/-- A cell time (R172, R192): every input writes a cell; up to three iterations; then every matched pair moves one cell. -/
def Hub.cellTime (h : Hub) : Hub :=
  let h := ((h.writeCells.rga true).rga false).rga false
  h.sw.matched.foldl (fun h p => match p.2 with | some m => h.moveCell p.1 m | none => h) h

/-! ### Outputs -/

/-- Hand a packet to a consumer behind an output. -/
def Hub.deliver (h : Hub) (key : Nat) (d : Delivered) : Hub :=
  { h with sw := { h.sw with
    delivered := SMap.set (fun _ => []) h.sw.delivered key (SMap.get (fun _ => []) h.sw.delivered key ++ [d]) } }

/-- The packets handed to a consumer, oldest first. -/
def Hub.inbox (h : Hub) (key : Nat) : List Delivered := SMap.get (fun _ => []) h.sw.delivered key

/-- Store what is left of a consumer's packets. -/
def Hub.setInbox (h : Hub) (key : Nat) (l : List Delivered) : Hub :=
  { h with sw := { h.sw with delivered := SMap.set (fun _ => []) h.sw.delivered key l } }

/-- Consumers behind outputs. -/
def inboxChannel (c : Nat) : Nat := c
def inboxSeq (s : Nat) : Nat := 0x100 + s
def inboxStation (p : Nat) : Nat := 0x200 + p
def inboxService : Nat := 0x300

/-- A packet reaches the service port (R364, R374): the subscription input holds 64 frames; what is routed to the keeper has no consumer. -/
def Hub.serviceIn (h : Hub) (d : Delivered) : Hub :=
  if d.target = 0xFFFF then h
  else if d.target = 0x100 ∧ 64 ≤ ((h.inbox inboxService).filter (fun x => x.target == 0x100)).length then
    let h := h.count Obj.rxOverflow
    if h.dueAgain h.goose.ovAt 400000000 then
      ({ h with goose := { h.goose with ovAt := h.now + 1 } }).notice N.gooseRxOverflow fidGoose [h.num Obj.rxOverflow]
    else h
  else h.deliver inboxService d

/-- The last cell of a frame has left an output for its consumer (R174, R181, R195, R625). -/
def Hub.output (h : Hub) (p : Nat) (c : SwCopy) (f : SwFrame) (m : SwMatch) (err : Bool) : Hub :=
  let h := h.count (Obj.framesOut p)
  let h := h.when err (fun h => h.count (Obj.portErrTerminated p))
  let d : Delivered := { target := c.svc, data := f.pkt.data, inPort := f.input, route := f.pkt.route, stamp := f.pkt.stamp,
                         insOff := f.pkt.insOff, echo := f.pkt.echo, claim := f.pkt.claim, cls := f.cls }
  if p = 12 ∨ p = 13 then
    match c.frame with
    | some rf =>
      if err then h.emit (.ringControl (p == 13) .abortMarker)
      else h.toLane (p == 13) (if f.pkt.fixed.isSome then rf else { rf with payload := rf.payload.take 4 ++ f.pkt.data })
    | none => h
  else if p = 16 then
    let len := f.pkt.data.length
    h.toQueue c.hostQ f (m.octets len) len (m.octets len == 0) true err
  else if err then (if p = 14 ∨ p = 15 then h.emit (.stationAbort (p == 15)) else h)
  else if p ≤ 11 then
    if c.clDest ≤ 15 then h.deliver (inboxChannel (16 * p + c.clDest)) d
    else h.deliver (inboxSeq (2 * p + (c.clDest - 0x80))) d
  else if p = 17 then h.serviceIn d
  else h.deliver (inboxStation (p - 14)) d

/-- An output is done with a frame: its copy goes, and the cells return when no copy is left (R181), at the end of the cell time (R196). -/
def Hub.releaseCopy (h : Hub) (p id : Nat) : Hub :=
  match SMap.get (fun _ => none) h.sw.frames id with
  | none => h
  | some f =>
    let cs := f.copies.filter (fun c => c.port != p)
    let k := (f.input * 18 + p) * 8 + f.cls
    { h with sw := { h.sw with
      frames := SMap.set (fun _ => none) h.sw.frames id (if cs.isEmpty then none else some { f with copies := cs }),
      freed := if cs.isEmpty then h.freedNow ++ [(h.now, f)] else h.sw.freed,
      voq := SMap.set (fun _ => []) h.sw.voq k ((SMap.get (fun _ => []) h.sw.voq k).filter (· != id)),
      matched := SMap.set (fun _ => none) h.sw.matched p none } }

/-- The last cell of the frame an output sends has left (R181); `ecc` 1: a single-bit error was corrected when a cell was read, 2: an
uncorrectable error ends the frame with ERR (R174). A frame for a word queue without free items stays. -/
def Hub.frameOutDone (h : Hub) (p ecc cell : Nat) : Hub :=
  match h.swMatch p with
  | none => h
  | some m =>
    match SMap.get (fun _ => none) h.sw.frames m.id with
    | none => { h with sw := { h.sw with matched := SMap.set (fun _ => none) h.sw.matched p none } }
    | some f =>
      match f.copies.find? (fun c => c.port == p) with
      | none => { h with sw := { h.sw with matched := SMap.set (fun _ => none) h.sw.matched p none } }
      | some c =>
        if !((f.pkt.ended && f.wrote == f.cells) || ecc == 2)
            || (p == 16 && h.qOn c.hostQ && !h.itemsFit c.hostQ f.pkt.data.length f.pkt) then h
        else
          let h := h.when (ecc == 1) (fun h => h.count Obj.eccCorrected)
          let h := h.when (ecc == 2) (fun h => (h.count Obj.eccUncorrectable).notice N.switchEccError fidSwitch [p, cell])
          (h.output p c f m (f.pkt.err || ecc == 2)).releaseCopy p m.id

/-- ct-stall-limit passes at an output without a cell (R195). -/
def Hub.ctStall (h : Hub) (p : Nat) : Hub :=
  match h.swMatch p with
  | none => h
  | some m =>
    match SMap.get (fun _ => none) h.sw.frames m.id with
    | none => h
    | some f =>
      if f.pkt.ended then h
      else
        match f.copies.find? (fun c => c.port == p) with
        | none => h
        | some c => ((h.count (Obj.ctStalls p)).output p c f m true).releaseCopy p m.id

/-- A switch port gives up what it holds (R33, R493): a frame in progress ends with ERR; its queued frames go, and each counts in no-port-drops. -/
def Hub.portAbort (h : Hub) (p : Nat) : Hub :=
  let h : Hub := match h.swMatch p with
    | none => h
    | some m =>
      match SMap.get (fun _ => none) h.sw.frames m.id with
      | none => h
      | some f =>
        match f.copies.find? (fun c => c.port == p) with
        | none => h
        | some c => (h.output p c f m true).releaseCopy p m.id
  let ids := (h.sw.frames.filter (fun x => match x.2 with | some f => f.at p | none => false)).map (·.1)
  ids.foldl (fun h id => (h.releaseCopy p id).count (Obj.noPortDrops p)) h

How to complete this task -
A verbatim transcription is needed of the lines above, starting at the line with "R195, R625). -/" and ending at the line with "let h := h.count (Obj.framesOut p)", both included, and of nothing else.

Answer for the task -
/-- The last cell of a frame has left an output for its consumer (R174, R181, R195, R625). -/
def Hub.output (h : Hub) (p : Nat) (c : SwCopy) (f : SwFrame) (m : SwMatch) (err : Bool) : Hub :=
  let h := h.count (Obj.framesOut p)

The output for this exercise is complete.